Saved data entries
━━━━
-- ==== Sys2Proof/Machine/Core.lean ====
section
/-! DEFINITION. The machine as the host takes it. -/

def Sys2Proof.core : Host.Core :=
  { State := Sys2Proof.Machine.State, Fault := Sys2Proof.Machine.Fault, Refusal := Sys2Proof.Machine.Refusal,
    step := Sys2Proof.Machine.step, reset := Sys2Proof.Machine.State.reset }
end

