/-- Every system sample counts one. A switch of a destination shows the number of its routes and changes no value in effect. A generator's
word is stored with frequency and level confined to their ranges and acts from the sample count of the write. A converter group that
locks in range reads state 2 with its ratio; unlocked it acquires again in range and is out of range otherwise. A context that follows
nothing is of class 0; one whose ledger is unknown is held, in class 3. -/
def Obligations.AudioRouter : Prop :=
  (∀ (k : AudTick) (s : State), Does (.audioSample k) s fun t => t.aud.count = s.aud.count + 1 ∧ t.eff = s.eff) ∧
  (∀ (d : Fin 4096) (s : State), Does (.audioSwitch d) s fun t => t.eff = s.eff ∧
     t.get (destStatA d) F.DEST_STAT_ROUTES = min 8 (s.routesOf d).length) ∧
  (∀ (k : Fin 16) (v : Word) (s : State), s.present 0 = true → Does (.genCfgWrite k v) s fun t =>
     t.rd (arB + 0x100 + 4 * k) = fldSet (fldSet (v &&& 0x0FFFFFFF) 2 15 (clampN 20 20000 (fldGet v 2 15))) 17 11 (min 1000 (fldGet v 17 11)) ∧
     OnlyRegs [arB + 0x100 + 4 * k.val] s t ∧ t.aud.count = s.aud.count) ∧
  (∀ (k : Fin 96) (ppb : Int) (s : State), s.effGet (asrcB k) F.ASRC_CFG_COUNT ≠ 0 → ppb.natAbs ≤ 1000000 →
     Does (.asrcLock k ppb) s fun t => t.get (asrcB k) F.ASRC_STAT_STATE = 2 ∧ t.eff = s.eff) ∧
  (∀ (k : Fin 96) (ppb : Option Int) (s : State), s.effGet (asrcB k) F.ASRC_CFG_COUNT ≠ 0 →
     Does (.asrcUnlock k ppb) s fun t => t.get (asrcB k) F.ASRC_STAT_STATE =
       match ppb with
       | some p => if p.natAbs ≤ 1000000 then 1 else 3
       | none => 1) ∧
  (∀ (k : Fin 96) (p : Int) (q : Option Int) (s : State), s.effGet (asrcB k) F.ASRC_CFG_COUNT = 0 →
     exec (.asrcLock k p) s = .next s ∧ exec (.asrcUnlock k q) s = .next s) ∧
  (∀ (n : Fin 16384) (s : State), s.audEnabled.contains n = true → s.effIs (rtA n) F.ROUTE_TIME_AUTO = true →
     s.followed (s.audDst n) = none → Does (.autoDelayUpdate n) s fun t => (t.actx n).cls = 0 ∧ (t.actx n).applied = (s.actx n).applied) ∧
  (∀ (n : Fin 16384) (p : Nat × Nat) (s : State), s.audEnabled.contains n = true → s.effIs (rtA n) F.ROUTE_TIME_AUTO = true →
     s.followed (s.audDst n) = some p → (∀ c, s.inUse n = some c → audIsGen c = false) → s.followedLedger p = 0xFFFFFFFF →
     Does (.autoDelayUpdate n) s fun t => (t.actx n).cls = 3 ∧ (t.actx n).held = true)

/-- A control packet that a delivering receiver parses records its group and its rate; a data packet records its group; a group beyond those
of the rate is no packet. The measured rate of a locked receiver is shown, and it counts as asynchronous where it leaves the limit. The
limiter assist shows the metered level in 0.1 steps, at most 2047, and the attenuation by which it exceeds the threshold, or zeros while
it is off. -/
def Obligations.EmbeddedAudio : Prop :=
  (∀ (g : Fin 96) (k : Fin 8) (r : AudRate) (s : State), s.rxUp g = true → s.inBonded g = false → (s.rx g).delivering = true →
     k.val < s.inGroups g →
     Does (.audioPacketReceived g (.control k r)) s fun t => bitN (t.deemb g).found k = true ∧ bitN (t.deemb g).ctrl k = true ∧
       (t.deemb g).rates.getD k .sync48 = r) ∧
  (∀ (g : Fin 96) (k : Fin 8) (ecc : Fin 3) (short : Bool) (l : List AudSmp) (s : State), s.rxUp g = true → s.inBonded g = false →
     (s.rx g).delivering = true → k.val < s.inGroups g →
     Does (.audioPacketReceived g (.data k ecc short l)) s fun t => bitN (t.deemb g).found k = true) ∧
  (∀ (g : Fin 96) (p : AudPkt) (s : State), s.inBonded g = false → s.inGroups g ≤ audGroup p →
     exec (.audioPacketReceived g p) s = .next s) ∧
  (∀ (g : Fin 96) (p : AudPkt) (s : State), s.rxUp g = false → exec (.audioPacketReceived g p) s = .next s) ∧
  (∀ (g : Fin 96) (ppb : Int) (s : State), s.rxUp g = true →
     Does (.deembRateMeasure g ppb) s fun t => t.get (audB g) F.DEEMB_RATE_PPB = unsgn 32 ppb ∧
       t.is (audB g) F.DEEMB_STAT_ASYNC = decide (100 * max 1 (s.get arB F.AR_CFG_ASYNC_TENTHS_PPM) < ppb.natAbs)) ∧
  (∀ s : State, s.is arB F.LIM_CFG_EN = true → Does .limiterUpdate s fun t =>
     t.get arB F.LIM_STAT_LEVEL = min 2047 ((s.limValue + 5) / 10) ∧ t.eff = s.eff ∧ t.aud = s.aud) ∧
  (∀ s : State, s.is arB F.LIM_CFG_EN = false → Does .limiterUpdate s fun t =>
     t.get arB F.LIM_STAT_LEVEL = 0 ∧ t.get arB F.LIM_STAT_VALID = 0 ∧ t.get arB F.LIM_SUGGEST_ATTEN = 0)

/-- A pop discards the head of the host receive queue and the queue's count follows. A send with a legal length and no frame waiting takes
the window's bytes and is busy; while busy it does nothing. The frame's sending ends the busy time. A frame that arrives on a port that
is not up changes nothing; one that does not fit and one with a bad check sequence are counted; a good frame for the host enters the
host receive queue. An optics transfer joins its controller's queue, and its end takes it off and shows whether it was acknowledged.
Module presence, module interrupt and link follow their pins. An uncorrectable table word sets the fault, and an entry of a context or
channel table is given up. -/
def Obligations.HostQueuesAndLinks : Prop :=
  (∀ (n : Fin 4) (s : State), s.present 0 = true → Does (.hqrPop n) s fun t =>
     t.hqr n = (s.hqr n).drop 1 ∧ t.get (ipB n 14) F.HQR_STAT_COUNT = min 255 ((s.hqr n).length - 1) ∧ t.eff = s.eff) ∧
  (∀ (n : Fin 4) (v : Word) (s : State), s.present 0 = true → s.is (ipB n 15) F.HQT_STAT_BUSY = false →
     60 ≤ fldGet v 0 12 → fldGet v 0 12 ≤ 2048 → Does (.hqtSend n v) s fun t =>
       t.is (ipB n 15) F.HQT_STAT_BUSY = true ∧ tget [] t.ip.hqt n = s.window8 (ipB n 15 + 0x800) (fldGet v 0 12) ∧ t.eff = s.eff) ∧
  (∀ (n : Fin 4) (v : Word) (s : State), s.present 0 = true → s.is (ipB n 15) F.HQT_STAT_BUSY = true → exec (.hqtSend n v) s = .next s) ∧
  (∀ (n : Fin 4) (ts : Nat) (s : State), s.is (ipB n 15) F.HQT_STAT_BUSY = true → Does (.hqtSent n ts) s fun t =>
     t.is (ipB n 15) F.HQT_STAT_BUSY = false ∧ tget [] t.ip.hqt n = []) ∧
  (∀ (n : Fin 4) (ts : Nat) (s : State), s.is (ipB n 15) F.HQT_STAT_BUSY = false → exec (.hqtSent n ts) s = .next s) ∧
  (∀ (n : Fin 4) (f : EthFrame) (s : State), s.portUp n = false → exec (.ethFrameReceived n f) s = .next s) ∧
  (∀ (n : Fin 4) (f : EthFrame) (s : State), s.portUp n = true → f.fits = false →
     exec (.ethFrameReceived n f) s = .next ((s.bump (ipB n 0) F.CNT_RX_OVERFLOW_COUNT).ipCause n 22)) ∧
  (∀ (n : Fin 4) (f : EthFrame) (s : State), s.portUp n = true → f.fits = true → (f.fcsOk = false ∨ f.bytes.length < 60) →
     exec (.ethFrameReceived n f) s = .next (s.bump (ipB n 0) F.CNT_RX_FCS_COUNT)) ∧
  (∀ (n : Fin 4) (f : EthFrame) (s : State), s.portUp n = true → f.fits = true → f.fcsOk = true → 60 ≤ f.bytes.length → f.bytes.length ≤ 2048 →
     beAt f.bytes 12 2 ≠ 0x8808 → s.is (ipB n 2) F.MS_CFG_EN = false → beAt f.bytes 0 6 = s.portMac n → udpOf f.bytes = none →
     s.forHost n f.bytes = true → sumN ((s.hqr n).map fun p => p.1.length) + f.bytes.length ≤ 32768 →
     Does (.ethFrameReceived n f) s fun t => t.hqr n = s.hqr n ++ [(f.bytes, f.ts)] ∧
       t.get (ipB n 0) F.CNT_RX_FRAMES_COUNT = min 0xFFFFFFFF (s.get (ipB n 0) F.CNT_RX_FRAMES_COUNT + 1)) ∧
  (∀ (n : Fin 4) (v : Word) (s : State), s.present 0 = true → Does (.optTransferStart n v) s fun t =>
     t.is (ipB n 3) F.OPT_STAT_BUSY = true ∧ t.i2cQ n = s.i2cQ n ++ [(n.val, (mergeWord (s.rd (ipB n 3 + 4)) v 0x1FFFF).toNat)]) ∧
  (∀ (n : Fin 4) (r : Option (List Byte)) (w : Nat) (l : List (Nat × Nat)) (s : State), s.i2cQ n = (n.val, w) :: l →
     Does (.optTransferDone n r) s fun t => t.i2cQ n = l ∧ t.is (ipB n 3) F.OPT_STAT_NACK = r.isNone) ∧
  (∀ (n : Fin 4) (r : Option (List Byte)) (s : State), s.i2cQ n = [] → exec (.optTransferDone n r) s = .next s) ∧
  (∀ (n : Fin 4) (b : Bool) (s : State), s.is (ipB n 0) F.PORT_STAT_MOD_PRESENT ≠ b → Does (.modChange n b) s fun t =>
     t.is (ipB n 0) F.PORT_STAT_MOD_PRESENT = b ∧ t.eff = s.eff) ∧
  (∀ (n : Fin 4) (b : Bool) (s : State), s.is (ipB n 0) F.PORT_STAT_MOD_PRESENT = b → exec (.modChange n b) s = .next s) ∧
  (∀ (n : Fin 4) (b : Bool) (s : State), Does (.modInt n b) s fun t => t.is (ipB n 0) F.PORT_STAT_MOD_INT = b ∧ t.eff = s.eff) ∧
  (∀ (n : Fin 4) (s : State), s.is (ipB n 0) F.PORT_STAT_LINK = false → Does (.linkUp n) s fun t =>
     t.is (ipB n 0) F.PORT_STAT_LINK = true ∧ t.is (ipB n 0) F.PORT_STAT_ALIGNED = true ∧ t.eff = s.eff) ∧
  (∀ (n : Fin 4) (b : Bool) (s : State), s.is (ipB n 0) F.PORT_STAT_LINK = true → Does (.linkDown n b) s fun t =>
     t.is (ipB n 0) F.PORT_STAT_LINK = false ∧ t.is (ipB n 0) F.PORT_STAT_ALIGNED = b ∧ t.eff = s.eff) ∧
  (∀ (n : Fin 4) (b : Bool) (s : State), s.is (ipB n 0) F.PORT_STAT_LINK = true → s.candActive (8 + n) = true →
     Does (.linkDown n b) s fun t => t.candActive (8 + n) = false ∧ t.candQualified (8 + n) = false) ∧
  (∀ (n : Fin 4) (array : Fin 6) (i : Fin 512) (s : State), array.val < 3 →
     Does (.ipTableUe n array i) s fun t => t.entryDead n array (if array.val = 2 then i.val % 32 else i.val % 256) = true) ∧
  (∀ (n : Fin 4) (array : Fin 6) (i : Fin 512) (s : State), 3 ≤ array.val →
     Does (.ipTableUe n array i) s fun t => t.is (ipB n 0) F.STAT_FAULT = true)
━━━━
> [TO DO] Copy out only the lines above from the one with "exec (.ethFrameReceived n f) s = .next ((s.bump" to the one with "s.forHost n f.bytes", inclusive, exactly as they stand.

> [ANSWER FOR THE TASK]
     exec (.ethFrameReceived n f) s = .next ((s.bump (ipB n 0) F.CNT_RX_OVERFLOW_COUNT).ipCause n 22)) ∧
  (∀ (n : Fin 4) (f : EthFrame) (s : State), s.portUp n = true → f.fits = true → (f.fcsOk = false ∨ f.bytes.length < 60) →
     exec (.ethFrameReceived n f) s = .next (s.bump (ipB n 0) F.CNT_RX_FCS_COUNT)) ∧
  (∀ (n : Fin 4) (f : EthFrame) (s : State), s.portUp n = true → f.fits = true → f.fcsOk = true → 60 ≤ f.bytes.length → f.bytes.length ≤ 2048 →
     beAt f.bytes 12 2 ≠ 0x8808 → s.is (ipB n 2) F.MS_CFG_EN = false → beAt f.bytes 0 6 = s.portMac n → udpOf f.bytes = none →
     s.forHost n f.bytes = true → sumN ((s.hqr n).map fun p => p.1.length) + f.bytes.length ≤ 32768 →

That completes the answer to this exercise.